What the task requires >> Reproduce word for word every line of the entries below, from the line containing "[Field.pwr, Field.boot, Field.board]" through the final line, and nothing else.

[Start of Attachment]

-- ==== Sys2Proof/Laws/Footprint3.lean ====
section
/-! SUPPORT. One lemma per operation: the parts of State it may change. The list in each lemma is all of them. -/

namespace Sys2Proof.Laws
open Sys2Proof Sys2Proof.Machine

set_option linter.unusedTactic false
set_option linter.unreachableTactic false
set_option linter.unusedVariables false

theorem openInside_within {F : List Field} {s u : State} (hF : [Field.benches, Field.ring] ⊆ F) (h : Within F s u) (a0 : _) (a1 : _) :
    Within F s (openInside a0 a1 u) := by
  unfold openInside
  try dsimp only
  repeat' (first
    | with_reducible exact h
    | with_reducible assumption
    | with_reducible refine openChan_within (sub rfl hF) ?_ _ _ _
    | with_reducible refine attach_within (sub rfl hF) ?_ _ _
    | with_reducible refine answerOpen_within (sub rfl hF) ?_ _ _ _ _
    | with_reducible refine setConn_within (sub rfl hF) ?_ _ _ _
    | with_reducible refine Within.ite ?_ ?_
    | split)

theorem copen_within {F : List Field} {s u : State} (hF : [Field.mem, Field.bad, Field.cores, Field.benches, Field.parts, Field.ring, Field.fmn, Field.trc, Field.board, Field.free] ⊆ F) (h : Within F s u) (a0 : _) :
    Within F s (copen a0 u) := by
  unfold copen
  try dsimp only
  repeat' (first
    | with_reducible exact h
    | with_reducible assumption
    | with_reducible refine openInside_within (sub rfl hF) ?_ _ _
    | with_reducible refine pushes_within (sub rfl hF) ?_ _
    | refine Within.of_ok (by assumption) (pushes_within (sub rfl hF) ?_ _)
    | refine Within.of_held (by assumption) (pushes_within (sub rfl hF) ?_ _)
    | refine Within.of_exc (by assumption) (pushes_within (sub rfl hF) ?_ _)
    | refine Within.of_done (by assumption) (pushes_within (sub rfl hF) ?_ _)
    | with_reducible refine issue_within (sub rfl hF) ?_ ?_ _ _ _ _ _ _
    | with_reducible refine ringPut_within (sub rfl hF) ?_ _ _ _
    | with_reducible refine State_updChanOf_within (sub rfl hF) ?_ _ _ _
    | with_reducible refine Within.out_ok ?_
    | with_reducible refine Within.out_held ?_
    | with_reducible refine Within.out_exc ?_
    | with_reducible refine Within.out_done ?_
    | with_reducible refine Within.ite ?_ ?_
    | split
    | intro)

theorem copenAnswer_within {F : List Field} {s u : State} (hF : [Field.mem, Field.bad, Field.cores, Field.benches, Field.ring, Field.free] ⊆ F) (h : Within F s u) (a0 : _) :
    Within F s (copenAnswer a0 u) := by
  unfold copenAnswer
  split
  · dsimp only
    split
    · rename_i e
      have h1 := ringTake_within (sub rfl hF) h _ (_, _) e
      split
      · exact Within.ite (completeHeld_within (sub rfl hF) h1 _ _)
          (completeHeld_within (sub rfl hF) (State_updChanOf_within (sub rfl hF) h1 _ _ _) _ _)
      · exact h
    · exact h
  · exact h

theorem portCount_within {F : List Field} {s u : State} (hF : [Field.ports] ⊆ F) (h : Within F s u) (a0 : _) (a1 : _) (a2 : _) :
    Within F s (portCount a0 a1 a2 u) := by
  unfold portCount
  try dsimp only
  repeat' (first
    | with_reducible exact h
    | with_reducible assumption
    | with_reducible refine State_updPort_within (sub rfl hF) ?_ _ _)

theorem countAccess_within {F : List Field} {s u : State} (hF : [Field.ports] ⊆ F) (h : Within F s u) (a0 : _) (a1 : _) (a2 : _) :
    Within F s (countAccess a0 a1 a2 u) := by
  unfold countAccess
  try dsimp only
  repeat' (first
    | with_reducible exact h
    | with_reducible assumption
    | with_reducible refine portCount_within (sub rfl hF) ?_ _ _ _
    | with_reducible refine State_updPort_within (sub rfl hF) ?_ _ _)

theorem countDrops_within {F : List Field} {s u : State} (hF : [Field.fmn] ⊆ F) (h : Within F s u) (a0 : _) :
    Within F s (countDrops a0 u) := by
  unfold countDrops
  try dsimp only
  repeat' (first
    | with_reducible exact h
    | with_reducible assumption
    | fail_if_no_progress with_reducible refine Within.set_fmn (sub rfl hF) ?_)
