theorem wakeRdtsr_within {F : List Field} {s u : State} (hF : [Field.mem, Field.bad, Field.cores, Field.benches, Field.free] ⊆ F) (h : Within F s u) (a0 : _) :
    Within F s (wakeRdtsr a0 u) := by
  unfold wakeRdtsr
  try dsimp only
  repeat' (first
    | with_reducible exact h
    | with_reducible assumption
    | with_reducible refine forAll_within ?_ ?_
    | with_reducible refine completeHeld_within (sub rfl hF) ?_ _ _
    | with_reducible refine forAll_within (sub rfl hF) ?_ _ _
    | with_reducible refine Within.ite ?_ ?_
    | split
    | intro)

theorem toward_within {F : List Field} {s u : State} (hF : [Field.pwr] ⊆ F) (h : Within F s u) :
    Within F s (toward u) := by
  unfold toward
  try dsimp only
  repeat' (first
    | with_reducible exact h
    | with_reducible assumption
    | fail_if_no_progress with_reducible refine Within.set_pwr (sub rfl hF) ?_
    | with_reducible refine Within.ite ?_ ?_
    | split)

theorem opStepDone_within {F : List Field} {s u : State} (hF : [Field.pwr] ⊆ F) (h : Within F s u) :
    Within F s (opStepDone u) := by
  unfold opStepDone
  try dsimp only
  repeat' (first
    | with_reducible exact h
    | with_reducible assumption
    | fail_if_no_progress with_reducible refine Within.set_pwr (sub rfl hF) ?_
    | with_reducible refine toward_within (sub rfl hF) ?_ 
    | with_reducible refine endPulse_within (sub rfl hF) ?_ 
    | with_reducible refine setOp_within (sub rfl hF) ?_ _
    | with_reducible refine Within.ite ?_ ?_
    | split)

theorem openStreamRx_within {F : List Field} {s u : State} (hF : [Field.welts, Field.streams, Field.fmn, Field.pwr] ⊆ F) (h : Within F s u) (a0 : _) :
    Within F s (openStreamRx a0 u) := by
  unfold openStreamRx
  try dsimp only
  repeat' (first
    | with_reducible exact h
    | with_reducible assumption
    | with_reducible refine withPart_within (sub rfl hF) ?_ ?_ _ _
    | with_reducible refine runCmd_within (sub rfl hF) ?_ ?_ _ _ _ _ _
    | with_reducible refine checked_within (sub rfl hF) ?_ ?_ _ _ _
    | with_reducible refine respond_within (sub rfl hF) ?_ _ _ _ _
    | with_reducible refine State_updStream_within (sub rfl hF) ?_ _ _
    | with_reducible refine Within.ite ?_ ?_
    | split
    | intro)

theorem openStreamTx_within {F : List Field} {s u : State} (hF : [Field.welts, Field.streams, Field.fmn, Field.pwr] ⊆ F) (h : Within F s u) (a0 : _) :
    Within F s (openStreamTx a0 u) := by
  unfold openStreamTx
  try dsimp only
  repeat' (first
    | with_reducible exact h
    | with_reducible assumption
    | with_reducible refine withPart_within (sub rfl hF) ?_ ?_ _ _
    | with_reducible refine runCmd_within (sub rfl hF) ?_ ?_ _ _ _ _ _
    | with_reducible refine checked_within (sub rfl hF) ?_ ?_ _ _ _
    | with_reducible refine respond_within (sub rfl hF) ?_ _ _ _ _
    | with_reducible refine State_updStream_within (sub rfl hF) ?_ _ _
    | with_reducible refine Within.ite ?_ ?_
    | split
    | intro)

theorem withSlot_within {F : List Field} {s u : State} (hF : [Field.cores] ⊆ F) (h : Within F s u) {k : State → Out}
    (hk : ∀ v, Within F s v → Within F s (outState (k v))) (a0 : _) (a1 : _) (a2 : _) :
    Within F s (outState (withSlot a0 a1 a2 u k)) := by
  unfold withSlot
  split
  · exact h
  · exact hk _ (nameUnit_within (sub rfl hF) h _ _ _ _ _ (by assumption))

theorem pabort_within {F : List Field} {s u : State} (hF : [Field.mem, Field.bad, Field.cores, Field.benches, Field.parts, Field.fmn, Field.trc, Field.board, Field.free] ⊆ F) (h : Within F s u) (a0 : _) :
    Within F s (pabort a0 u) := by
  unfold pabort
  try dsimp only
  repeat' (first
    | with_reducible exact h
    | with_reducible assumption
    | with_reducible refine withSlot_within (sub rfl hF) ?_ ?_ _ _ _
    | refine Within.of_ok (by assumption) (withSlot_within (sub rfl hF) ?_ ?_ _ _ _)
    | refine Within.of_held (by assumption) (withSlot_within (sub rfl hF) ?_ ?_ _ _ _)
    | refine Within.of_exc (by assumption) (withSlot_within (sub rfl hF) ?_ ?_ _ _ _)
    | refine Within.of_done (by assumption) (withSlot_within (sub rfl hF) ?_ ?_ _ _ _)
    | with_reducible refine pushes_within (sub rfl hF) ?_ _
    | refine Within.of_ok (by assumption) (pushes_within (sub rfl hF) ?_ _)
    | refine Within.of_held (by assumption) (pushes_within (sub rfl hF) ?_ _)
    | refine Within.of_exc (by assumption) (pushes_within (sub rfl hF) ?_ _)
    | refine Within.of_done (by assumption) (pushes_within (sub rfl hF) ?_ _)
    | with_reducible refine issue_within (sub rfl hF) ?_ ?_ _ _ _ _ _ _
    | with_reducible refine abortDesc_within (sub rfl hF) ?_ _ _
    | with_reducible refine Within.out_ok ?_
    | with_reducible refine Within.out_held ?_
    | with_reducible refine Within.out_exc ?_
    | with_reducible refine Within.out_done ?_
    | with_reducible refine Within.ite ?_ ?_
    | split
    | intro)

theorem packetCounted_within {F : List Field} {s u : State} (hF : [Field.benches, Field.welts, Field.streams] ⊆ F) (h : Within F s u) (a0 : _) (a1 : _) :
    Within F s (packetCounted a0 a1 u) := by
  unfold packetCounted
  try dsimp only
  repeat' (first
    | with_reducible exact h
    | with_reducible assumption
    | with_reducible refine sendAck_within (sub rfl hF) ?_ _ _
    | with_reducible refine toSlice_within (sub rfl hF) ?_ _ _ _ _
    | with_reducible refine State_updWelt_within (sub rfl hF) ?_ _ _
    | with_reducible refine State_updStream_within (sub rfl hF) ?_ _ _
    | with_reducible refine Within.ite ?_ ?_
    | split)

theorem pathRelease_within {F : List Field} {s u : State} (hF : [Field.benches, Field.clicker] ⊆ F) (h : Within F s u) (a0 : _) (a1 : _) :
    Within F s (pathRelease a0 a1 u) := by
  unfold pathRelease
  try dsimp only
  repeat' (first
    | with_reducible exact h
    | with_reducible assumption
    | fail_if_no_progress with_reducible refine Within.set_clicker (sub rfl hF) ?_
    | with_reducible refine setConn_within (sub rfl hF) ?_ _ _ _
    | with_reducible refine Within.ite ?_ ?_
    | split)

theorem pathRoutersFreed_within {F : List Field} {s u : State} (hF : [Field.benches, Field.clicker] ⊆ F) (h : Within F s u) (a0 : _) (a1 : _) :
    Within F s (pathRoutersFreed a0 a1 u) := by
  unfold pathRoutersFreed
  try dsimp only
  repeat' (first
    | with_reducible exact h
    | with_reducible assumption
    | fail_if_no_progress with_reducible refine Within.set_clicker (sub rfl hF) ?_
    | with_reducible refine writePath_within (sub rfl hF) ?_ _ _ _ _ _
    | with_reducible refine Within.ite ?_ ?_
    | split)

theorem perstAssert_within {F : List Field} {s u : State} (hF : [Field.now, Field.mem, Field.bad, Field.cores, Field.benches, Field.flits, Field.arrivals, Field.ports, Field.welts, Field.streams, Field.parts, Field.clicker, Field.ring, Field.ringTurn, Field.ringSide, Field.fmn, Field.pwr, Field.boot, Field.trc, Field.board, Field.faults, Field.resets] ⊆ F) (h : Within F s u) (a0 : _) :
    Within F s (perstAssert a0 u) := by
  unfold perstAssert
  try dsimp only
  repeat' (first
    | with_reducible exact h
    | with_reducible assumption
    | fail_if_no_progress with_reducible refine Within.set_board (sub rfl hF) ?_
    | with_reducible refine askModuleReset_within (sub rfl hF) ?_ 
    | with_reducible refine Within.ite ?_ ?_)

theorem perstDeassert_within {F : List Field} {s u : State} (hF : [Field.pwr, Field.boot, Field.board] ⊆ F) (h : Within F s u) :
    Within F s (perstDeassert u) := by
  unfold perstDeassert
  try dsimp only
  repeat' (first
    | with_reducible exact h
    | with_reducible assumption
    | fail_if_no_progress with_reducible refine Within.set_board (sub rfl hF) ?_
    | with_reducible refine wakeUp_within (sub rfl hF) ?_ 
    | with_reducible refine Within.ite ?_ ?_)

[End of Attachment]

Solution >>
theorem perstDeassert_within {F : List Field} {s u : State} (hF : [Field.pwr, Field.boot, Field.board] ⊆ F) (h : Within F s u) :
    Within F s (perstDeassert u) := by
  unfold perstDeassert
  try dsimp only
  repeat' (first
    | with_reducible exact h
    | with_reducible assumption
    | fail_if_no_progress with_reducible refine Within.set_board (sub rfl hF) ?_
    | with_reducible refine wakeUp_within (sub rfl hF) ?_ 
    | with_reducible refine Within.ite ?_ ?_)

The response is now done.